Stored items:
'''
-- ==== Sys2Proof/Laws/State.lean ====
section
/-! SUPPORT. What each update of the state leaves: one lemma for each field of `State`, and the updated field. -/

namespace Sys2Proof.Machine

/-! `setGang` -/
@[simp] theorem setGang_agenda (s : State) (g : Gang) : (setGang s g).agenda = s.agenda := rfl
@[simp] theorem setGang_issuing (s : State) (g : Gang) : (setGang s g).issuing = s.issuing := rfl
@[simp] theorem setGang_focus (s : State) (g : Gang) : (setGang s g).focus = s.focus := rfl
@[simp] theorem setGang_fresh (s : State) (g : Gang) : (setGang s g).fresh = s.fresh := rfl
@[simp] theorem setGang_nextId (s : State) (g : Gang) : (setGang s g).nextId = s.nextId := rfl
@[simp] theorem setGang_mem (s : State) (g : Gang) : (setGang s g).mem = s.mem := rfl
@[simp] theorem setGang_tags (s : State) (g : Gang) : (setGang s g).tags = s.tags := rfl
@[simp] theorem setGang_past (s : State) (g : Gang) : (setGang s g).past = s.past := rfl
@[simp] theorem setGang_poison (s : State) (g : Gang) : (setGang s g).poison = s.poison := rfl
@[simp] theorem setGang_shadows (s : State) (g : Gang) : (setGang s g).shadows = s.shadows := rfl
@[simp] theorem setGang_tlb (s : State) (g : Gang) : (setGang s g).tlb = s.tlb := rfl
@[simp] theorem setGang_lines (s : State) (g : Gang) : (setGang s g).lines = s.lines := rfl
@[simp] theorem setGang_module (s : State) (g : Gang) : (setGang s g).module = s.module := rfl
@[simp] theorem setGang_hostPort (s : State) (g : Gang) : (setGang s g).hostPort = s.hostPort := rfl
@[simp] theorem setGang_domain (s : State) (g : Gang) : (setGang s g).domain = s.domain := rfl
@[simp] theorem setGang_boot (s : State) (g : Gang) : (setGang s g).boot = s.boot := rfl
@[simp] theorem setGang_dies (s : State) (g : Gang) : (setGang s g).dies = s.dies := rfl
@[simp] theorem setGang_cores (s : State) (g : Gang) : (setGang s g).cores = s.cores := rfl
@[simp] theorem setGang_launches (s : State) (g : Gang) : (setGang s g).launches = s.launches := rfl
@[simp] theorem setGang_graphs (s : State) (g : Gang) : (setGang s g).graphs = s.graphs := rfl
@[simp] theorem setGang_clusters (s : State) (g : Gang) : (setGang s g).clusters = s.clusters := rfl
@[simp] theorem setGang_blocks (s : State) (g : Gang) : (setGang s g).blocks = s.blocks := rfl
@[simp] theorem setGang_gangs (s : State) (g : Gang) : (setGang s g).gangs = modBy Gang.id g.id (fun _ => g) s.gangs := rfl
@[simp] theorem setGang_tasks (s : State) (g : Gang) : (setGang s g).tasks = s.tasks := rfl
@[simp] theorem setGang_copies (s : State) (g : Gang) : (setGang s g).copies = s.copies := rfl
@[simp] theorem setGang_jobs (s : State) (g : Gang) : (setGang s g).jobs = s.jobs := rfl
@[simp] theorem setGang_time (s : State) (g : Gang) : (setGang s g).time = s.time := rfl
@[simp] theorem setGang_idleClk (s : State) (g : Gang) : (setGang s g).idleClk = s.idleClk := rfl
@[simp] theorem setGang_swept (s : State) (g : Gang) : (setGang s g).swept = s.swept := rfl

/-! `modGang` -/
@[simp] theorem modGang_agenda (s : State) (id : Nat) (f : Gang → Gang) : (modGang s id f).agenda = s.agenda := rfl
@[simp] theorem modGang_issuing (s : State) (id : Nat) (f : Gang → Gang) : (modGang s id f).issuing = s.issuing := rfl
@[simp] theorem modGang_focus (s : State) (id : Nat) (f : Gang → Gang) : (modGang s id f).focus = s.focus := rfl
@[simp] theorem modGang_fresh (s : State) (id : Nat) (f : Gang → Gang) : (modGang s id f).fresh = s.fresh := rfl
@[simp] theorem modGang_nextId (s : State) (id : Nat) (f : Gang → Gang) : (modGang s id f).nextId = s.nextId := rfl
@[simp] theorem modGang_mem (s : State) (id : Nat) (f : Gang → Gang) : (modGang s id f).mem = s.mem := rfl
@[simp] theorem modGang_tags (s : State) (id : Nat) (f : Gang → Gang) : (modGang s id f).tags = s.tags := rfl
@[simp] theorem modGang_past (s : State) (id : Nat) (f : Gang → Gang) : (modGang s id f).past = s.past := rfl
@[simp] theorem modGang_poison (s : State) (id : Nat) (f : Gang → Gang) : (modGang s id f).poison = s.poison := rfl
@[simp] theorem modGang_shadows (s : State) (id : Nat) (f : Gang → Gang) : (modGang s id f).shadows = s.shadows := rfl
@[simp] theorem modGang_tlb (s : State) (id : Nat) (f : Gang → Gang) : (modGang s id f).tlb = s.tlb := rfl
@[simp] theorem modGang_lines (s : State) (id : Nat) (f : Gang → Gang) : (modGang s id f).lines = s.lines := rfl
@[simp] theorem modGang_module (s : State) (id : Nat) (f : Gang → Gang) : (modGang s id f).module = s.module := rfl
@[simp] theorem modGang_hostPort (s : State) (id : Nat) (f : Gang → Gang) : (modGang s id f).hostPort = s.hostPort := rfl
@[simp] theorem modGang_domain (s : State) (id : Nat) (f : Gang → Gang) : (modGang s id f).domain = s.domain := rfl
@[simp] theorem modGang_boot (s : State) (id : Nat) (f : Gang → Gang) : (modGang s id f).boot = s.boot := rfl
@[simp] theorem modGang_dies (s : State) (id : Nat) (f : Gang → Gang) : (modGang s id f).dies = s.dies := rfl
@[simp] theorem modGang_cores (s : State) (id : Nat) (f : Gang → Gang) : (modGang s id f).cores = s.cores := rfl
@[simp] theorem modGang_launches (s : State) (id : Nat) (f : Gang → Gang) : (modGang s id f).launches = s.launches := rfl
@[simp] theorem modGang_graphs (s : State) (id : Nat) (f : Gang → Gang) : (modGang s id f).graphs = s.graphs := rfl
@[simp] theorem modGang_clusters (s : State) (id : Nat) (f : Gang → Gang) : (modGang s id f).clusters = s.clusters := rfl
@[simp] theorem modGang_blocks (s : State) (id : Nat) (f : Gang → Gang) : (modGang s id f).blocks = s.blocks := rfl
@[simp] theorem modGang_gangs (s : State) (id : Nat) (f : Gang → Gang) : (modGang s id f).gangs = modBy Gang.id id f s.gangs := rfl
@[simp] theorem modGang_tasks (s : State) (id : Nat) (f : Gang → Gang) : (modGang s id f).tasks = s.tasks := rfl
@[simp] theorem modGang_copies (s : State) (id : Nat) (f : Gang → Gang) : (modGang s id f).copies = s.copies := rfl
@[simp] theorem modGang_jobs (s : State) (id : Nat) (f : Gang → Gang) : (modGang s id f).jobs = s.jobs := rfl
@[simp] theorem modGang_time (s : State) (id : Nat) (f : Gang → Gang) : (modGang s id f).time = s.time := rfl
@[simp] theorem modGang_idleClk (s : State) (id : Nat) (f : Gang → Gang) : (modGang s id f).idleClk = s.idleClk := rfl
@[simp] theorem modGang_swept (s : State) (id : Nat) (f : Gang → Gang) : (modGang s id f).swept = s.swept := rfl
'''
## Exercise details
The stretch of entries above that starts with the line containing "g).tags = s.tags := rfl" and goes on through the line containing "g).domain = s.domain := rfl" is to be transcribed exactly, and no other line is to be transcribed.

## Response
@[simp] theorem setGang_tags (s : State) (g : Gang) : (setGang s g).tags = s.tags := rfl
@[simp] theorem setGang_past (s : State) (g : Gang) : (setGang s g).past = s.past := rfl
@[simp] theorem setGang_poison (s : State) (g : Gang) : (setGang s g).poison = s.poison := rfl
@[simp] theorem setGang_shadows (s : State) (g : Gang) : (setGang s g).shadows = s.shadows := rfl
@[simp] theorem setGang_tlb (s : State) (g : Gang) : (setGang s g).tlb = s.tlb := rfl
@[simp] theorem setGang_lines (s : State) (g : Gang) : (setGang s g).lines = s.lines := rfl
@[simp] theorem setGang_module (s : State) (g : Gang) : (setGang s g).module = s.module := rfl
@[simp] theorem setGang_hostPort (s : State) (g : Gang) : (setGang s g).hostPort = s.hostPort := rfl
@[simp] theorem setGang_domain (s : State) (g : Gang) : (setGang s g).domain = s.domain := rfl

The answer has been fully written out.